Tell me more about FreeNAS
FreeNAS is an open source OS based on FreeBSD, but adapted to function as an easy NAS operating system that is configurable over the network. FreeNAS installs very easy and should be easy to configure, but it has limited features. It also offers ZFS, but a slightly older version; v6 instead of v13/14 which FreeBSD/OpenSolaris use. Generally your best option if you want something setup quick; but for large filesystems or more complicated setups, a full-fledged Operating System is required.
So what about FreeBSD?
FreeBSD version 7.0 - 7.2 supports ZFS version 6. This is what FreeNAS uses.
FreeBSD version 8.0 supports ZFS version 13.

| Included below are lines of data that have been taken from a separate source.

-- ==== Sys2Proof/Machine/Operands.lean ====
section
/-! DEFINITION. Operand forms and the layouts of the structures in VRAM and CRAM (30_encoding.md Part B), the region map (R49). -/

namespace Sys2Proof.Machine

/-! ## Nametable entries and sprite entries -/

/-- The fields of a nametable entry (R105) or of a sprite tile/palette word (R109). -/
structure TileRef where
  pat : BitVec 11
  hf  : Bool
  vf  : Bool
  pal : BitVec 2
  pri : Bool
deriving DecidableEq, Repr

/-- The layout of R105: pattern 10-0, horizontal flip 11, vertical flip 12, palette 14-13, priority
15. -/
def tileRef (e : Half) : TileRef where
  pat := e.extractLsb' 0 11
  hf  := e.getLsbD 11
  vf  := e.getLsbD 12
  pal := e.extractLsb' 13 2
  pri := e.getLsbD 15

/-- The fields of a sprite attribute entry (R236). -/
structure SpriteEntry where
  y    : BitVec 10
  wf   : BitVec 2
  hf   : BitVec 2
  link : BitVec 7
  tile : TileRef
  x    : BitVec 9
deriving DecidableEq, Repr

/-- The layouts of R107 to R110, from the four words of an entry. -/
def spriteEntry (w0 w1 w2 w3 : Half) : SpriteEntry where
  y    := w0.extractLsb' 0 10
  wf   := w1.extractLsb' 10 2
  hf   := w1.extractLsb' 8 2
  link := w1.extractLsb' 0 7
  tile := tileRef w2
  x    := w3.extractLsb' 0 9

/-- `sample = (palette << 4) or pixel` (R114). -/
def sampleOf (pal : BitVec 2) (pixel : BitVec 4) : Byte := (pal.setWidth 8 <<< 4) ||| pixel.setWidth 8

/-! ## Colours -/

/-- The red channel of a colour word (R112). -/
def redOf (c : Half) : BitVec 3 := c.extractLsb' 1 3

/-- The green channel of a colour word (R112). -/
def greenOf (c : Half) : BitVec 3 := c.extractLsb' 5 3

/-- The blue channel of a colour word (R112). -/
def blueOf (c : Half) : BitVec 3 := c.extractLsb' 9 3

/-- `unpack(c)` (R113). -/
def unpackColour (c : Half) : BitVec 3 × BitVec 3 × BitVec 3 := (redOf c, greenOf c, blueOf c)

/-- `pack(r, g, b)` (R113). -/
def packColour (r g b : BitVec 3) : Half :=
  (r.setWidth 16 <<< 1) ||| (g.setWidth 16 <<< 5) ||| (b.setWidth 16 <<< 9)

/-- Expand, a table of the configuration (R257). -/
def expandOf (cfg : Config) (v : BitVec 3) : Channel := cfg.expand[v.toFin]

/-- The 16-bit form of a display-ready record (R115, R258): the low five bits of each channel. -/
def packedRecord : PalRecord → Half
  | .transparent => 0
  | .opaqueRgb r g b => (1 : BitVec 1) ++ BitVec.ofNat 5 b ++ BitVec.ofNat 5 g ++ BitVec.ofNat 5 r

/-! ## The region map -/

/-- A range of VRAM addresses `[base, base + size)`. -/
structure Region where
  base : Nat
  size : Nat
deriving DecidableEq, Repr

/-- `base <= o < base + size`. -/
def Region.holds (r : Region) (o : Nat) : Bool := decide (r.base ≤ o) && decide (o < r.base + r.size)

/-- The region ends inside a store of `size` bytes. -/
def Region.fits (size : Nat) (r : Region) : Bool := decide (r.base + r.size ≤ size)

/-- `N = 2*PW*PH`, the bytes of a nametable (R28, R49). -/
def nametableBytes (pw ph : BitVec 8) : Nat := 2 * pw.toNat * ph.toNat

/-- The bytes of the sprite attribute table (R49). -/
def spriteTableBytes (cfg : Config) : Nat := 8 * cfg.spriteSlots

/-- The bytes of the horizontal scroll table (R49). -/
def scrollTableBytes (cfg : Config) : Nat := 4 * cfg.screenHeight

/-- P_BASE. -/
def State.planeBase (s : State) : Plane → BitVec 16
  | .a => s.paBase
  | .b => s.pbBase

/-- The nametable of a plane (R49). -/
def State.planeRegion (s : State) (p : Plane) : Region :=
  { base := (s.planeBase p).toNat, size := nametableBytes s.pw s.ph }

/-- The sprite attribute table (R49). -/
def State.spriteRegion (s : State) : Region :=
  { base := s.sprBase.toNat, size := spriteTableBytes s.cfg }

/-- The horizontal scroll table (R49). -/
def State.scrollRegion (s : State) : Region :=
  { base := s.hsBase.toNat, size := scrollTableBytes s.cfg }

/-! ## Operand checks -/

/-- `offset and not (ALIGN - 1)` over the 24-bit operand (R104, R179). -/
def alignMask (align : Nat) (offset : BitVec 24) : BitVec 24 := offset &&& ~~~(BitVec.ofNat 24 (align - 1))

/-- A legal width or height (R28, R184). -/
def legalSide (n : BitVec 8) : Bool := n == 32 || n == 64 || n == 128

/-- The legal pairs of R28 and R184. -/
def legalPlaneSize (pw ph : BitVec 8) : Bool :=
  legalSide pw && legalSide ph && decide (pw.toNat * ph.toNat ≤ 4096)

/-- Every address an engine of RENDER can form lies in VRAM (R70): the plane size is legal and the
four regions end inside the store. -/
def State.regionsFit (s : State) : Bool :=
  legalPlaneSize s.pw s.ph && (s.planeRegion .a).fits s.cfg.vramSize && (s.planeRegion .b).fits s.cfg.vramSize &&
    s.spriteRegion.fits s.cfg.vramSize && s.scrollRegion.fits s.cfg.vramSize

end Sys2Proof.Machine
end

FreeBSD version 8.1 supports ZFS version 14.
FreeBSD 8.1 is not released yet, so FreeBSD 8.0 is the stable release that packs the real kernel-based implementation of ZFS in full ornate.
FreeBSD is a UNIX operating system, and may be difficult to master. Especially the installation part is a bit tricky, as it uses an outdated text-based installer.

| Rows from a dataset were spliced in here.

-- ==== Sys2Proof/Machine/Palette.lean ====
section
/-! DEFINITION. Colour conversion and palette upload (46_palette.md). -/

namespace Sys2Proof.Machine

/-- The display-ready record of entry `i` holding the colour word `word` (R256). -/
def recordOf (cfg : Config) (i : Nat) (word : Half) : PalRecord :=
  if i % 16 = 0 then .transparent
  else .opaqueRgb (expandOf cfg (redOf word)) (expandOf cfg (greenOf word)) (expandOf cfg (blueOf word))

/-- `ConvertPalette()` (R256): all 64 entries. -/
def convertPalette (cfg : Config) (cram : Vector Half cramEntries) : Vector PalRecord cramEntries :=
  Vector.ofFn fun i => recordOf cfg i.val (cram[i.val])

/-- `FillColour()` (R260): the entry's real colour, whatever its position. -/
def State.fillColour (s : State) : Channel × Channel × Channel :=
  let word := s.cram[s.bgcol.toFin]
  (expandOf s.cfg (redOf word), expandOf s.cfg (greenOf word), expandOf s.cfg (blueOf word))

/-- `UploadPalette()` (R259). -/
def State.uploadPalette (s : State) : State :=
  State.emit (.palUpload s.palStage) { s with palOut := s.palStage }

end Sys2Proof.Machine
end

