-- ==== Sys2Proof/Laws/Words.lean ====
section
/-! SUPPORT. The header's fields, and the byte lanes of payload words. -/

namespace Sys2Proof

@[simp] theorem opField_header (o : Opcode) (arg : BitVec 24) : opField (header o arg) = o.code := by
  simp only [opField, header]
  exact BitVec.extractLsb'_append_eq_left

@[simp] theorem argField_header (o : Opcode) (arg : BitVec 24) : argField (header o arg) = arg := by
  simp only [argField, header]
  exact BitVec.extractLsb'_append_eq_right

theorem toNat_zero_append (m : Nat) {n : Nat} (x : BitVec n) : ((0 : BitVec m) ++ x).toNat = x.toNat := by
  simp [BitVec.toNat_append]

theorem find_code (o : Opcode) : Opcode.all.find? (fun p => p.code == o.code) = some o := by
  cases o <;> decide

/-- A header whose reserved bits are 0 spells its opcode. -/
theorem opcodeOf_header (o : Opcode) (arg : BitVec 24) (h : arg.toNat < 2 ^ o.argBits) :
    opcodeOf (header o arg) = some o := by
  simp [opcodeOf, find_code, h]

/-- A legal header is the header of its opcode and its arg. -/
theorem header_of_opcodeOf {w : Word} {o : Opcode} (h : opcodeOf w = some o) :
    w = header o (argField w) ∧ (argField w).toNat < 2 ^ o.argBits := by
  unfold opcodeOf at h
  split at h
  · next o' hf =>
    split at h
    · next hb =>
      obtain rfl : o' = o := by simpa using h
      have hc : o'.code = opField w := by simpa using List.find?_some hf
      refine ⟨?_, hb⟩
      rw [header, hc, opField, argField]
      rw [BitVec.eq_of_getLsbD_eq_iff]
      intro i hi
      simp only [BitVec.getLsbD_append, BitVec.getLsbD_extractLsb']
      split
      · simp [*]
      · rw [show 24 + (i - 24) = i by omega]
        simp
        omega
    · cases h
  · cases h

/-- The lanes of four bytes put together are the four bytes (R96). -/
theorem lanes_append (a b c d : Byte) : lanes (d ++ c ++ b ++ a : BitVec 32) = [a, b, c, d] := by
  simp only [lanes, List.cons.injEq, and_true]
  refine ⟨BitVec.extractLsb'_append_eq_right, ?_, ?_, ?_⟩ <;>
  · rw [BitVec.eq_of_getLsbD_eq_iff]
    intro i hi
    simp only [BitVec.getLsbD_append, BitVec.getLsbD_extractLsb', hi, decide_true, Bool.true_and]
    repeat (first | rw [if_pos (by omega)] | rw [if_neg (by omega)])
    congr 1
    omega

@[simp] theorem unpackBytes_nil : unpackBytes [] = [] := rfl

@[simp] theorem unpackBytes_cons (w : Word) (ws : List Word) :
    unpackBytes (w :: ws) = lanes w ++ unpackBytes ws := by simp [unpackBytes]

/-- Unpacking packed bytes gives them back, then at most three padding bytes (R96). -/
theorem unpack_pack (bs : List Byte) : ∃ pad, unpackBytes (packBytes bs) = bs ++ pad := by
  induction bs using packBytes.induct with
  | case1 => exact ⟨[], rfl⟩
  | case2 a => exact ⟨[0, 0, 0], by simpa [packBytes] using lanes_append a 0 0 0⟩
  | case3 a b => exact ⟨[0, 0], by simpa [packBytes] using lanes_append a b 0 0⟩
  | case4 a b c => exact ⟨[0], by simp [packBytes, lanes_append]⟩
  | case5 a b c d rest ih =>
    obtain ⟨pad, h⟩ := ih
    exact ⟨pad, by simp [packBytes, lanes_append, h]⟩

/-- `ceil(n/4)` payload words (R96). -/
@[simp] theorem packBytes_length (bs : List Byte) : (packBytes bs).length = ceilDiv bs.length 4 := by
  induction bs using packBytes.induct with
  | case1 => rfl
  | case2 a => simp [packBytes, ceilDiv]
  | case3 a b => simp [packBytes, ceilDiv]
  | case4 a b c => simp [packBytes, ceilDiv]
  | case5 a b c d rest ih =>
    simp only [packBytes, List.length_cons, ih, ceilDiv]
    omega

@[simp] theorem unpackBytes_length (ws : List Word) : (unpackBytes ws).length = 4 * ws.length := by
  induction ws with
  | nil => rfl
  | cons w ws ih => simp [lanes, ih]; omega

/-- `splitExact` takes exactly the first `n` elements. -/
theorem splitExact_append {α : Type} (xs ys : List α) : splitExact xs.length (xs ++ ys) = some (xs, ys) := by
  induction xs with
  | nil => rfl
  | cons x xs ih => simp [splitExact, ih]

end Sys2Proof
end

Wait, hold on! So you're saying this FreeBSD is command line stuff?
Well yes, especially the installation and setup will be hard and you should follow a howto document or be guided by someone familiar with FreeBSD. After that, you can use a windows terminal like PuTTY to connect to your FreeBSD server; so you can configure the server from your Windows pc; but still have a command-line.
So what do i need to do in this command-line; i prefer something graphical!
Yes, well, it can be useful to work with commands so you know exactly how you got there. Meaning, if you write down the commands you used to create your filesystem, you know how to do that a second time. So while commands may be scary at first, it will be more logical on the long run.
So how do these commands look like, can you give me an example?
Certainly!
But ZFS is still Software RAID right? Should i get a real Hardware RAID card instead?
No, certainly not! Doing so would mean you lose the portion of ZFS where it can heal itself. You should let ZFS do the RAID, and just use the onboard SATA ports. If those are not enough, expand with PCI-express controllers which can act as normal SATA controller to ZFS. Never use PCI for anything! Only PCI-express.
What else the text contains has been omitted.